And of course, your customers want more than a flashy demo. They want to know how your AI works, if it’s secure, and how legally protected they are. Of course, they also want assurances about what will happen if their contract ends. 

To close your AI deals faster and establish trust with your customers, your sales team has to be ready to answer the most common AI questions. In this guide, we’ll walk you through those questions, the context, and the perfect responses. So you’ll be ready with strong answers that beat out the competition.

Need help? Download this template for the most common AI questionnaire responses.

ai questionnaire response example
Download the AI questionnaire example here.

Most Common AI Categories on Questionnaires

To best learn the questions and their responses, it is helpful to understand the categories into which these questions fall. Buyers evaluating AI tools often structure their questions so they cover legal, technical, and operational risks. Here are the five main categories you can expect to see: 

ai questions

Ownership, Use & Legal Terms

One thing is very clear with 32% of questions around ownership use and legal terms: businesses are simply not comfortable with this tech. They’re worried about lawsuits, rights, and who’s left holding the bag when something goes wrong.

Most businesses are deeply concerned with who owns AI-generated outputs. They also want to see what rights they will have to reuse or commercialize those outputs. You’ll likely need to answer questions about how you handle customer data. All of these questions may also probe into licensing terms, indemnity clauses, and post-contract implications. 

AI Functionality & Deployment

This category deals with the elemental mechanics of AI systems. It will center questions about what the AI system does, how it works, and where it runs. Your buyers will wonder whether your AI is available as a SaaS product, an API, or a deployment on-premises. You may also see inquiries into what base models you have in use and whether the functionality of the system is mature and scalable, or if it’s still in beta. 

Data & Model Transparency

By now, you’ve likely heard, and perhaps said, that transparency is the key to trust. This is nowhere more true than in AI. Your buyers will want to see clear documentation on what data has been used to train your model or to fine-tune it. They’ll also be looking at how representative your data is and whether you took steps to reduce any potential bias. Questions here may also explore how your input and output are filtered to meet critical safety, legal, and ethical. 

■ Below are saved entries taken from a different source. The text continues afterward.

-- ==== Sys2Proof/Tests/Slice0.lean ====
section
/-! SUPPORT. Tests: what WellFormed refuses; for each statement of Sys2Proof/Certificates/Slice0/Obligations.lean a state and operands that
meet its hypotheses; worked examples of the manual. -/

namespace Sys2Proof.Tests
open Sys2Proof.Machine

set_option Elab.async false

/-! ### Builders -/

/-- Set fields. -/
def setFlds (s : State) (l : List (Fld × Nat)) : State := l.foldl (fun t p => t.setFld p.1 p.2) s

/-- Set registers. -/
def setRegs (s : State) (l : List (Nat × Nat)) : State := l.foldl (fun t p => t.setRegN p.1 p.2) s

/-- The device after reset with fields set. -/
def dev (l : List (Fld × Nat)) : State := setFlds State.reset l

/-- A packet of queue 0 of port 0 that names a job. -/
def pk (job : BitVec 8) (p0 p1 p2 p3 : Word) : Pkt :=
  { port := 0, queue := 0, index := 0, fence := false, irq := false, rsv := 0, tag := 7, job := job, p0 := p0, p1 := p1, p2 := p2, p3 := p3,
    p4 := 0, p5 := 0, p6 := 0 }

/-! ### The machine -/

/-- A link that is down. -/
def linkDown : LinkFound := ⟨0, 0⟩

theorem wit_StepRunsFrontCommand : ({ State.reset with pending := [.idcode, .tapReset] } : State).pending = [.idcode, .tapReset] ∧
    State.reset.pending = [] := ⟨rfl, rfl⟩

theorem wit_StepTakesOneCommand : ∃ t, step { State.reset with pending := [.idcode, .tapReset] } = .next t ∧ t.pending = [.tapReset] := ⟨_, rfl, rfl⟩

theorem wit_EveryCommandCompletes : State.reset.phase ≠ .clockLost := by decide

theorem wit_StoppedDevice : State.reset.phase = .running ∧ endsClockLoss .supplyRemoval = true ∧ isTap .idcode = true ∧
    endsClockLoss .commandFetch = false ∧ isTap .commandFetch = false ∧ actsStopped .commandFetch = false ∧
    ({ State.reset with phase := .clockLost } : State).phase = .clockLost ∧ ({ State.reset with phase := .held } : State).phase = .held ∧
    ({ State.reset with phase := .off } : State).phase = .off ∧ endsClockLoss (.supplyReset true 700) = true ∧
    belowReset State.reset true (700 : BitVec 16).toNat = true := by decide

theorem wit_OnlyResetsChangePhase : ∃ t, exec .refclkStop State.reset = .next t ∧ t.phase ≠ State.reset.phase := ⟨_, rfl, by decide⟩

theorem wit_OnlyResetsChangePhase_port : ∃ t, exec (.portReset 0 .perst linkDown) { State.reset with perst := [1] } = .next t ∧
    t.phase ≠ State.reset.phase := ⟨_, rfl, by decide⟩

theorem wit_ResetLeavesNothing : ({ State.reset with phase := .held } : State).resetClean ∧
    ∃ t, step { State.reset with phase := .held } = .next t := ⟨by unfold State.resetClean; decide, _, rfl⟩

theorem wit_ColdResetKeeps : State.reset.phase = .running ∧ State.reset.stickyLog.length < 512 ∧ ({ State.reset with perst := [1] } : State).perst.contains 1 = true := by decide

theorem wit_SupplyLossAndReset : State.reset.phase = .running ∧ belowReset State.reset true (728 : BitVec 16).toNat = false ∧
    belowReset State.reset true (727 : BitVec 16).toNat = true := by decide

/-- A section of a birth record: a body and its CRC-32. -/
def sectionOf (body : List Byte) : List Byte := body ++ leBytes 4 (crc32 body)

theorem crc32Bit_lt (c : Nat) (h : c < 2 ^ 32) : crc32Bit c < 2 ^ 32 := by
  unfold crc32Bit
  split
  · exact Nat.xor_lt_two_pow (by omega) (by decide)
  · omega

theorem crc32Byte_lt (c : Nat) (b : Byte) (h : c < 2 ^ 32) : crc32Byte c b < 2 ^ 32 := by
  have hb := b.isLt
  iterate 8 apply crc32Bit_lt
  exact Nat.xor_lt_two_pow h (by omega)

theorem crc32_lt (bs : List Byte) : crc32 bs < 2 ^ 32 := by
  refine Nat.xor_lt_two_pow ?_ (by decide)
  suffices H : ∀ c, c < 2 ^ 32 → bs.foldl crc32Byte c < 2 ^ 32 from H _ (by decide)
  induction bs with
  | nil => exact fun _ h => h
  | cons b bs ih => exact fun c h => ih _ (crc32Byte_lt c b h)

theorem leNat_leBytes4 (v : Nat) (h : v < 2 ^ 32) : leNat (leBytes 4 v) = v := by
  simp [leBytes, leNat, BitVec.toNat_ofNat]
  omega

theorem leBytes_len (n v : Nat) : (leBytes n v).length = n := by
  induction n generalizing v with
  | zero => rfl
  | succ k ih => simp [leBytes, ih]

theorem sectionOf_good (body : List Byte) (n : Nat) (h : body.length + 4 = n) : sectionGood (sectionOf body) n = true := by
  have hl : (leBytes 4 (crc32 body)).length = 4 := rfl
  have h4 : (leBytes 4 (crc32 body)).take 4 = leBytes 4 (crc32 body) := rfl
  subst h
  simp [sectionGood, sectionOf, leAt, hl, h4, leNat_leBytes4 _ (crc32_lt body)]

/-- A birth record whose header and trims are good. -/
def birth0 : BirthRecord :=
  ⟨sectionOf (leBytes 4 0x44524942 ++ leBytes 4 1 ++ leBytes 8 77 ++ zeros 4076), sectionOf (zeros 65532), [], [], []⟩

/-- A boot that meets a record. -/
def bootOf (r : BirthRecord) : BootFacts := ⟨true, r, [], [], 0⟩

theorem birthOk_of (z t : List Byte) (h : (leBytes 4 0x44524942 ++ leBytes 4 1 ++ leBytes 8 77 ++ z).length + 4 = 4096)
    (ht : t.length + 4 = 65536) :
    birthOk ⟨sectionOf (leBytes 4 0x44524942 ++ leBytes 4 1 ++ leBytes 8 77 ++ z), sectionOf t, [], [], []⟩ = true := by
  have h1 : leAt (sectionOf (leBytes 4 0x44524942 ++ leBytes 4 1 ++ leBytes 8 77 ++ z)) 0 4 = 0x44524942 := by
    simp [sectionOf, leAt, leBytes, leNat]
  have h2 : leAt (sectionOf (leBytes 4 0x44524942 ++ leBytes 4 1 ++ leBytes 8 77 ++ z)) 4 4 = 1 := by
    simp [sectionOf, leAt, leBytes, leNat]
  simp only [birthOk, sectionOf_good _ _ h, sectionOf_good _ _ ht, h1, h2]
  decide

theorem wit_BootOutcome_good : birthOk birth0 = true :=
  birthOk_of _ _ (by rw [List.length_append, List.length_append, List.length_append, leBytes_len, leBytes_len, leBytes_len, zeros,
    List.length_replicate]) (by rw [zeros, List.length_replicate])

theorem wit_BootOutcome : ({ State.reset with phase := .held } : State).phase = .held ∧ birthOk ⟨[], [], [], [], []⟩ = false ∧
    (bootOf birth0).norResponds = true ∧ ({ State.reset with birth := some birth0 } : State).birth = some birth0 ∧
    (({ State.reset with perst := [0] } : State).perst.contains 0 && ({ State.reset with perst := [0] } : State).perst.contains 1) = false ∧
    ({ State.reset with perst := [0, 1] } : State).perst.contains 1 = true := ⟨rfl, by decide, rfl, rfl, by decide, by decide⟩

theorem wit_TapSharesNoState : isTap (.bypass 7) = true ∧ State.reset.phase ≠ .off ∧ sysRstLow State.reset = false ∧
    isTap .commandFetch = false ∧ (∀ f, Instr.commandFetch ≠ .powerOnReset f) ∧ Instr.commandFetch ≠ .supplyRemoval ∧
    ∃ t, exec .commandFetch State.reset = .next t := ⟨by decide, by decide, by decide, by decide, by intro f h; injection h, by decide, _, rfl⟩

theorem wit_SmbusReadsOnly : State.reset.phase = .running ∨ State.reset.phase = .held := .inl rfl

/-! ### Registers, semaphores, interrupts, doorbells -/

theorem wit_FirewallRefusalHasNoOtherEffect : hostInReset State.reset 63 = false ∧ retainReach State.reset Reg.FW_LOCK = true ∧
    writeOf (.fwLock 63 1) = some (63, Reg.FW_LOCK) ∧ fwAllows State.reset 63 (ctlBase + Reg.FW_LOCK) true = false ∧
    readOf (.semClaim 42 63 false) = some (42, Reg.SEM_CLAIM 63) ∧ fwAllows State.reset 42 (ctlBase + Reg.SEM_CLAIM 63) false = false ∧
    readOf (.rcRead 42 (BitVec.ofNat 26 Reg.FW_LOCK) 4) = some (42, Reg.FW_LOCK) := by decide

theorem wit_PlainRegisterWrite : (∃ f, regLookup (Reg.DMMU_TTB) = some f ∧ f.wide = true) ∧
    (∃ f, regLookup (Reg.KAT_STATUS) = some f ∧ f.wide = false) ∧ accMask Reg.KAT_STATUS .rwl = 0 ∧ plainOff Reg.KAT_STATUS = true ∧
    writePasses State.reset 5 Reg.KAT_STATUS = true ∧ accMask Reg.DMMU_TTB .rwl = 0 ∧ plainOff Reg.DMMU_TTB = true ∧
    writePasses State.reset 0 Reg.DMMU_TTB = true ∧ hostInReset State.reset 5 = false ∧ sizeOk Reg.KAT_STATUS 2 = false := ⟨⟨_, rfl, rfl⟩, ⟨_, rfl, rfl⟩, by decide⟩

theorem wit_UnassignedOffset : inCap 0xFC0000 = false ∧ ¬(Reg.SEM_CLAIM 0 ≤ 0xFC0000 ∧ 0xFC0000 < Reg.SEM_CLAIM 64) ∧ regAt 0xFC0000 = none ∧
    inCap 0xFC0004 = false ∧ regLookup 0xFC0004 = none ∧ readPasses State.reset 5 0xFC0000 = true ∧
    writePasses State.reset 5 0xFC0000 = true := by decide

theorem wit_ReadingAndClearing : (∃ f, regLookup Reg.TSU_ELAPSED = some f) ∧ (∃ f, regLookup Reg.FW_LAST = some f ∧ f.wide = false) ∧
    inCap Reg.FW_LAST = false ∧ latches Reg.FW_LAST = [] ∧ readPasses State.reset 0 Reg.FW_LAST = true ∧
    readPasses State.reset 0 Reg.SYN_INIT_TOTAL = true := ⟨⟨_, rfl⟩, ⟨_, rfl, rfl⟩, by decide⟩

/-- Semaphore 63 is held by port 1, which SEM 0 is not; port 0 wants it. -/
def sems : State := setRegs State.reset [(Reg.SEM_HELD_HP1, 2 ^ 63), (Reg.SEM_WANT_HP0, 2 ^ 63)]

theorem wit_SemaphoreClaim : readPasses sems 5 (Reg.SEM_CLAIM 63) = true ∧ readPasses sems 6 (Reg.SEM_CLAIM 63) = true ∧
    semHolder sems 0 = 0 ∧ semHolder sems 63 = 2 ∧ readPasses sems 0 (Reg.SEM_CLAIM 0) = true := by decide

theorem wit_SemaphoreRelease : writePasses sems 6 (Reg.SEM_CLAIM 63) = true ∧ holdsSem sems 1 63 = true ∧ sems.regBit (wantReg 0) 63 = true ∧
    sems.regBit (wantReg 0) 0 = false ∧ writePasses sems 0 (Reg.SEM_CLAIM 63) = true ∧
    holdsSem (setRegs sems [(Reg.SEM_HELD_HP0, 1)]) 0 0 = true := by decide

/-- Target 0 is enabled, level 15 of it ready and unmasked, level 3 ready and masked. -/
def ready0 : State := { setRegs (dev [(Fd.TGT_CTRL_EN 0, 1)]) [(Reg.TSU_ELAPSED, 1000000)] with coal := [(3, ⟨1, true, 0, true⟩), (15, ⟨1, true, 0, true⟩)], msixOn := [15] }

theorem wit_InterruptDelivery : State.reset.flag (Fd.TGT_CTRL_EN 6) = false ∧ ready0.flag (Fd.TGT_CTRL_EN 0) = true ∧
    ready0.flag (Fd.TGT_STATUS_FROZEN 0) = false ∧ ready0.fld Fd.PMU_STATE_STATE ≠ 2 ∧ stackDepth ready0 0 < 16 ∧
    (readyLevels ready0 0).find? (fun v => levelOpen ready0 0 v) = some 15 ∧ 3 ∈ readyLevels ready0 0 ∧ levelOpen ready0 0 3 = false ∧ coalDue ready0 0 2 = false ∧
    625 * ready0.fld (Fd.TGT_COAL_TIME 0 15) ≤ 4 * (ready0.elapsed - (ready0.coalOf 0 15).start) ∧
    (readyLevels State.reset 0).find? (fun v => levelOpen State.reset 0 v) = none ∧ (ready0.coalOf 0 15).timer = true := by decide

/-- The stack of target 1 holds levels 2 and 9. -/
def stacked : State := setRegs (dev [(Fd.TGT_CTRL_EN 1, 1), (Fd.TGT_STATUS_TOP 1, 9), (Fd.TGT_STATUS_DEPTH 1, 2)]) [(Reg.TGT_STACK 1, 0x92)]

theorem wit_EndOfService : writePasses stacked 6 (Reg.TGT_EOI 1) = true ∧ ownsTarget 6 1 = true ∧ stackDepth stacked 1 = 2 ∧
    stacked.fld (Fd.TGT_STATUS_TOP 1) = (9 : Word32).toNat % 16 ∧ stacked.flag (Fd.TGT_STATUS_FROZEN 1) = false ∧
    stackDepth State.reset 1 = 0 ∧ writePasses stacked 6 (Reg.TGT_CTRL 1) = true ∧ ownsTarget 5 1 = false ∧ bitOf 3 1 = true ∧
    writePasses stacked 5 (Reg.TGT_CTRL 1) = true := by decide

theorem wit_PendingAndRoutes : writePasses State.reset 0 Reg.ICN_SWSET = true ∧ writePasses State.reset 5 (Reg.TGT_PRIV_PEND 0) = true ∧
    targetOrigin 0 = 5 ∧ targetOrigin 6 ≠ 5 ∧ writePasses State.reset 5 (Reg.TGT_PRIV_EN 0) = true ∧ ownsTarget 5 0 = true ∧
    writePasses State.reset 4 (Reg.ICN_ROUTE 2047) = true ∧ bitsOf 0x6F 6 4 = 6 ∧ bitsOf 0x70 6 4 = 7 ∧
    holdsSem (setRegs State.reset [(Reg.SEM_HELD_HP0, 1)]) 0 0 = true := by decide

theorem wit_DoorbellsAndRings : writePasses State.reset 6 (Reg.Q_SQ_TAIL 1 31) = true ∧ 15 < ringSize (dev [(Fd.Q_CFG_LOG2N 1 31, 4)]) 1 31 ∧
    ringSize (dev [(Fd.Q_CFG_LOG2N 1 31, 4)]) 1 31 ≤ 16 ∧ writePasses State.reset 6 (Reg.Q_CFG 1 31) = true ∧
    State.reset.fld (Fd.Q_CFG_ENABLE 1 31) = 0 ∧ bitsOf 0x8000000C 31 31 = 1 ∧ (dev [(Fd.Q_CFG_ENABLE 1 31, 1)]).fld (Fd.Q_CFG_ENABLE 1 31) = 1 ∧
    writePasses State.reset 6 (Reg.Q_RQ_HEAD 1 31) = true := by decide

theorem wit_noneHeld : noneHeld State.reset := ⟨rfl, fun _ => rfl⟩

/-! ### Ports, supplies -/

theorem wit_PortResetTakesTheTable : State.reset.perst.contains 1 = false ∧ ({ State.reset with perst := [1] } : State).perst.contains 1 = true ∧
    ¬(PortCause.flr = .perst ∧ State.reset.perst.contains 0 = true) ∧ State.reset.streams = [] ∧ State.reset.crHeld = [] := by decide

/-- A firewall that opens memory to every origin. -/
def opened : State := setRegs State.reset [(Reg.FW_DEFAULT_RMASK, 2 ^ 64 - 1), (Reg.FW_DEFAULT_WMASK, 2 ^ 64 - 1)]

/-- A firewall that closes memory to every origin. -/
def closed : State := setRegs State.reset [(Reg.FW_DEFAULT_RMASK, 0), (Reg.FW_DEFAULT_WMASK, 0)]

theorem wit_Bar2Window : opened.fld Fd.PMU_STATE_STATE ≠ 2 ∧ opened.fld (Fd.PORT_B2_BASE_BASE 0) * 2 ^ 30 + 16 = 16 ∧
    16 + 4096 ≤ 2 ^ (30 + barLogOf opened 0) ∧ fwAllows opened 5 16 false = true ∧ fwAllows opened 5 16 true = true ∧ bankOn opened 16 = true ∧
    opened.flag Fd.BOOT_ZERO_SRAM_BUSY = false ∧ poisoned opened 16 4096 = false ∧ granulePending opened 16 = false ∧
    fwAllows closed 5 16 false = false ∧ fwAllows closed 5 16 true = false ∧
    (dev [(Fd.PMU_STATE_STATE, 2)]).fld Fd.PMU_STATE_STATE = 2 ∧ 2 ^ (30 + barLogOf opened 0) < 2 ^ 37 - 1 + 4096 := by decide

theorem wit_ConfigurationSpace : State.reset.phase = .running ∧ State.reset.perst.contains 0 = false := by decide

/-- Port 1 holds SEM0. -/
def sem0 : State := setRegs State.reset [(Reg.SEM_HELD_HP1, 1)]

/-- The same in Retain. -/
def retain : State := setFlds sem0 [(Fd.PMU_STATE_STATE, 2)]

theorem wit_GuardedControlWrites : writePasses sem0 6 Reg.LOG_CTRL = true ∧ holdsSem sem0 (6 - 5) 0 = true ∧ holdsSem sem0 (5 - 5) 0 = false ∧
    writePasses sem0 6 Reg.SAF_FB_OFF_ARM = true ∧ writePasses retain 6 Reg.PMU_CTRL = true ∧ retain.fld Fd.PMU_STATE_STATE = 2 ∧
    retain.wakeLog = [] ∧ sem0.fld Fd.PMU_STATE_STATE ≠ 2 ∧ writePasses sem0 0 Reg.FW_LOCK = true ∧ writePasses sem0 0 Reg.FW_DEFAULT_RMASK = true ∧
    (dev [(Fd.FW_LOCK_LOCKED, 1)]).flag Fd.FW_LOCK_LOCKED = true := by decide

theorem wit_SuppliesAndTemperature : State.reset.hold = none ∧ State.reset.avsAt = none ∧
    (dev [(Fd.PMU_AVS_TARGET_MV, 670)]).fld Fd.PMU_AVS_TARGET_MV = 670 ∧ (dev [(Fd.PMU_AVS_TARGET_MV, 820)]).fld Fd.PMU_AVS_TARGET_MV = 820 ∧
    ({ State.reset with hold := some ⟨0, true, true, 0⟩ } : State).hold = some ⟨0, true, true, 0⟩ ∧
    belowWarning State.reset true (759 : BitVec 16).toNat = true ∧ belowReset State.reset true (759 : BitVec 16).toNat = false ∧
    belowWarning State.reset true (760 : BitVec 16).toNat = false ∧ released State.reset true (769 : BitVec 16).toNat = false ∧
    ¬(0 + 781250 ≤ State.reset.elapsed) ∧ 0 + 3125 ≤ (setRegs State.reset [(Reg.TSU_ELAPSED, 3125)]).elapsed ∧
    0 + 781250 ≤ (setRegs State.reset [(Reg.TSU_ELAPSED, 781250)]).elapsed ∧
    released (setFlds State.reset [(Fd.PMU_AVS_TARGET_MV, 700)]) false (675 : BitVec 16).toNat = true ∧
    released State.reset true (770 : BitVec 16).toNat = true ∧ 100 * (864 : BitVec 16).toNat ≤ 108 * supplyTarget State.reset true ∧
    108 * supplyTarget State.reset true < 100 * (865 : BitVec 16).toNat := by decide

/-! ### Host commands -/

/-- A device that awaits commands: firmware runs, queue 0 of port 0 is enabled with rings of 16, port 0 holds SEM0. -/
def hostDev : State := setRegs (dev [(Fd.BOOT_STATE_STATE, 4), (Fd.Q_CFG_LOG2N 0 0, 4), (Fd.Q_CFG_ENABLE 0 0, 1), (Fd.PORT_CMD_FREE 0, 1024),
  (Fd.Q_RQ_TAIL_PHASE 0 0, 1), (Fd.Q_RQ_HEAD_INDEX 0 0, 15)]) [(Reg.SEM_HELD_HP0, 1)]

Governance, Risk & Compliance 

This category deals with the formal review processes around the risks of AI. These questions can include those concerning bias, privacy, data residency, and explainability. Many buyers already have internal AI governance teams of their own. These teams require documented assessments before giving approval. You may also get questions that ask whether you have a human who stays in the loop for your automated decisions. 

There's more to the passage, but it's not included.